* **WORK INSTRUCTIONS**: Among the entries below, only the lines starting at the one with "Obligations.LabelDisplacementReachesTheLabel := by" and ending at the one with "gpr_link_of_setGpr_setPc s _⟩", both included, are to be printed exactly.

(PROVIDED ENTRIES)

-- ==== Sys2Proof/Proofs/MovesAndTransfers.lean ====
section
/-! Moves and transfers of control (`41_move.md`, `44_jump_branch.md`, `45_special.md`): the register that a
move writes, the target that a transfer loads into `pc`, and what each leaves unchanged. -/

namespace Sys2Proof.Machine

section
variable (s : State)

/-! Moves (R141 to R146). -/

/-- R141: a number that does not name IAR. -/
theorem exec_movi2s_of_ne_iar {n : SReg} (rs1 : GReg) (h : n ≠ s.launch.sreg.iar) :
    exec (.movi2s n rs1) s =
      if n = s.launch.sreg.fpsr then .next (s.setFpsr (wordFpsr (s.gpr rs1))).advance
      else .fault (.illegalInstruction s.pc (s.wordAt s.pc)) := if_neg h

/-- R142: the number of IAR. -/
theorem exec_movs2i_iar (rd : GReg) :
    exec (.movs2i rd s.launch.sreg.iar) s = .next (s.setGpr rd s.iar).advance := if_pos rfl

/-- R142: a number that does not name IAR. -/
theorem exec_movs2i_of_ne_iar (rd : GReg) {n : SReg} (h : n ≠ s.launch.sreg.iar) :
    exec (.movs2i rd n) s =
      if n = s.launch.sreg.fpsr then .next (s.setGpr rd (fpsrWord s.fpsr)).advance
      else .fault (.illegalInstruction s.pc (s.wordAt s.pc)) := if_neg h

end

/-- The bit that MOVI2S writes to FPSR is the parity of the word. -/
theorem wordFpsr_eq (v : Word) : wordFpsr v = BitVec.ofNat 1 (v.toNat % 2) := by
  apply BitVec.eq_of_toNat_eq
  rw [wordFpsr, BitVec.extractLsb'_toNat, Nat.shiftRight_zero, BitVec.toNat_ofNat, Nat.mod_mod]

/-- FPSR widened with zeros is 1 or 0. -/
theorem fpsrWord_eq : ∀ b : BitVec 1, fpsrWord b = if b = 1#1 then 1#32 else 0#32 := by decide

/-- Settles O20. -/
theorem registerMovesComplete : Obligations.RegisterMovesComplete := by
  intro s r fd fs
  refine ⟨?movf, completes_setGpr s r rfl, ?movi2fp, fun hfd hfs => ?movd⟩
  case movf | movi2fp => exact ⟨_, rfl, writesFpr_setFpr s fd _ _, rfl⟩
  case movd =>
    have heven : ∀ q ∈ [fd, fs], EvenReg q :=
      List.forall_mem_cons.2 ⟨hfd, List.forall_mem_singleton.2 hfs⟩
    rw [exec_movd, withEven_of_even heven]
    exact ⟨_, rfl, writesDpr_setDpr s fd _ _, rfl⟩

/-- Settles O21, a clause for each kind of number. -/
theorem moveToSpecialRegister : Obligations.MoveToSpecialRegister := by
  intro s n rs1
  refine ⟨?iar, fun hiar hfpsr => ?fpsr, fun hiar hfpsr => ?other⟩
  case iar =>
    rintro rfl
    exact ⟨_, exec_movi2s_iar s rs1, writesIar_setIar s _ _, rfl⟩
  case fpsr =>
    rw [exec_movi2s_of_ne_iar s rs1 hiar, if_pos hfpsr, wordFpsr_eq]
    exact ⟨_, rfl, writesFpsr_setFpsr s _ _, rfl⟩
  case other => rw [exec_movi2s_of_ne_iar s rs1 hiar, if_neg hfpsr]

/-- Settles O22, likewise. -/
theorem moveFromSpecialRegister : Obligations.MoveFromSpecialRegister := by
  intro s rd n
  refine ⟨?iar, fun hiar hfpsr => ?fpsr, fun hiar hfpsr => ?other⟩
  case iar =>
    rintro rfl
    rw [exec_movs2i_iar]
    exact completes_setGpr s rd rfl
  case fpsr =>
    rw [exec_movs2i_of_ne_iar s rd hiar, if_pos hfpsr]
    exact completes_setGpr s rd (fpsrWord_eq s.fpsr)
  case other => rw [exec_movs2i_of_ne_iar s rd hiar, if_neg hfpsr]

/-! Branches and jumps (R250 to R261). -/

/-- A branch on a condition `p` that the model decides by `b`. -/
theorem completes_branchIf (s : State) (imm : Half) {b c : Bool} (h : b = c) :
    Completes (.next (branchIf s b imm)) fun t => KeepsAll s t ∧
      t.pc = if c then s.pc + 4#32 + BitVec.ofInt 32 imm.toInt else s.pc + 4#32 :=
  ⟨_, rfl, keepsAll_setPc s _, h ▸ rfl⟩

/-- Settles O39. -/
theorem branchesComplete : Obligations.BranchesComplete := by
  intro s rs1 imm
  simp only [List.forall_mem_cons]
  refine ⟨completes_branchIf s imm ?beqz, completes_branchIf s imm ?bnez,
    completes_branchIf s imm ?bfpt, completes_branchIf s imm ?bfpf, List.forall_mem_nil _⟩
  case beqz | bfpt | bfpf => exact beq_eq_decide _ _
  case bnez => rw [bne, beq_eq_decide, ← decide_not]

/-- Settles O40. -/
theorem jumpsComplete : Obligations.JumpsComplete := by
  intro s rs1 name
  refine ⟨?j, ?jal, ?jr, ?jalr⟩
  case j => exact ⟨_, rfl, keepsAll_setPc s _, jumpTarget_eq s name⟩
  case jal => exact ⟨_, rfl, writesGpr_setGpr s 31#5 s.nextPc _, jumpTarget_eq s name⟩
  case jr => exact ⟨_, rfl, keepsAll_setPc s _, rfl⟩
  case jalr => exact ⟨_, rfl, writesGpr_setGpr s 31#5 s.nextPc _, rfl⟩

/-! Labels (R105). -/

/-- The displacement that fits is the whole distance, so adding it reaches the label. -/
theorem add_labelDisplacement {bits : Nat} (hbits : 0 < bits) {a label : Word} {d : BitVec bits}
    (h : labelDisplacement bits a label = some d) :
    a + 4#32 + BitVec.ofInt 32 d.toInt = label := by
  unfold labelDisplacement at h
  simp only at h
  split at h
  case isTrue hfits =>
    cases h
    rw [BitVec.toInt_ofInt_eq_self hbits hfits.1 hfits.2, BitVec.ofInt_toInt, BitVec.add_comm,
      BitVec.sub_add_cancel]
  case isFalse => cases h

/-- Settles O42: each branch is one that O39 takes, each jump one of O40, with the label as its target. -/
theorem labelDisplacementReachesTheLabel : Obligations.LabelDisplacementReachesTheLabel := by
  refine ⟨fun s label imm h p hp htaken => ?branch, fun s label name h => ?jump⟩
  case branch =>
    have htarget := add_labelDisplacement (by decide) h
    have taken : ∀ b : Bool, b = true → Completes (.next (branchIf s b imm)) fun t => t.pc = label := by
      rintro b rfl
      exact ⟨_, rfl, (branchTarget_eq s imm).trans htarget⟩
    revert htaken
    revert p
    simp only [List.forall_mem_cons]
    exact ⟨fun _ => taken _ rfl, fun hfpsr => taken _ ((beq_eq_decide _ _).trans hfpsr),
      fun hfpsr => taken _ ((beq_eq_decide _ _).trans hfpsr), List.forall_mem_nil _⟩
  case jump =>
    have htarget := (jumpTarget_eq s name).trans (add_labelDisplacement (by decide) h)
    exact ⟨⟨_, rfl, htarget⟩, _, rfl, htarget, gpr_link_of_setGpr_setPc s _⟩

/-! Traps (R286, R289) and NOP. -/

/-- The name of a TRAP is the address of its handler (R91). -/
theorem unsignedName_toNat (name : BitVec 26) : (unsignedName name).toNat = name.toNat := by
  have hlt := name.isLt
  rw [unsignedName, BitVec.zeroExtend, BitVec.toNat_setWidth]
  omega

/-- Settles O43. -/
theorem trapEntry : Obligations.TrapEntry := by
  intro s name
  have hlt := name.isLt
  have htarget := unsignedName_toNat name
  refine ⟨_, exec_trap s name, writesIar_setIar s _ _, htarget, ?_⟩
  rw [State.setPc_pc, htarget]
  omega

/-- Settles O45: IAR is where the register was filled from, and what it is filled from again. -/
theorem nestedTrapsNeedIarSaved : Obligations.NestedTrapsNeedIarSaved := by
  intro s r inner hr
  refine ⟨_, exec_movs2i_iar s r, _, exec_trap _ inner, ?overwritten, fun v hv => ?restored⟩
  case overwritten => exact BitVec.add_assoc s.pc 4#32 4#32
  case restored =>
    have hsaved : v.gpr r = s.iar := hv.trans ((s.gpr_setGpr_self r s.iar).trans (if_neg hr))
    have hiar : (v.setIar (v.gpr r)).advance.iar = s.iar := hsaved
    exact ⟨_, exec_movi2s_iar v r, completes_rfe_of_iar _ hiar⟩

/-- Settles O46. -/
theorem nopCompletes : Obligations.NopCompletes :=
  fun s => ⟨_, rfl, keepsAll_setPc s _, rfl⟩

end Sys2Proof.Machine
end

(End PROVIDED ENTRIES)

* **OUTPUT**:
theorem labelDisplacementReachesTheLabel : Obligations.LabelDisplacementReachesTheLabel := by
  refine ⟨fun s label imm h p hp htaken => ?branch, fun s label name h => ?jump⟩
  case branch =>
    have htarget := add_labelDisplacement (by decide) h
    have taken : ∀ b : Bool, b = true → Completes (.next (branchIf s b imm)) fun t => t.pc = label := by
      rintro b rfl
      exact ⟨_, rfl, (branchTarget_eq s imm).trans htarget⟩
    revert htaken
    revert p
    simp only [List.forall_mem_cons]
    exact ⟨fun _ => taken _ rfl, fun hfpsr => taken _ ((beq_eq_decide _ _).trans hfpsr),
      fun hfpsr => taken _ ((beq_eq_decide _ _).trans hfpsr), List.forall_mem_nil _⟩
  case jump =>
    have htarget := (jumpTarget_eq s name).trans (add_labelDisplacement (by decide) h)
    exact ⟨⟨_, rfl, htarget⟩, _, rfl, htarget, gpr_link_of_setGpr_setPc s _⟩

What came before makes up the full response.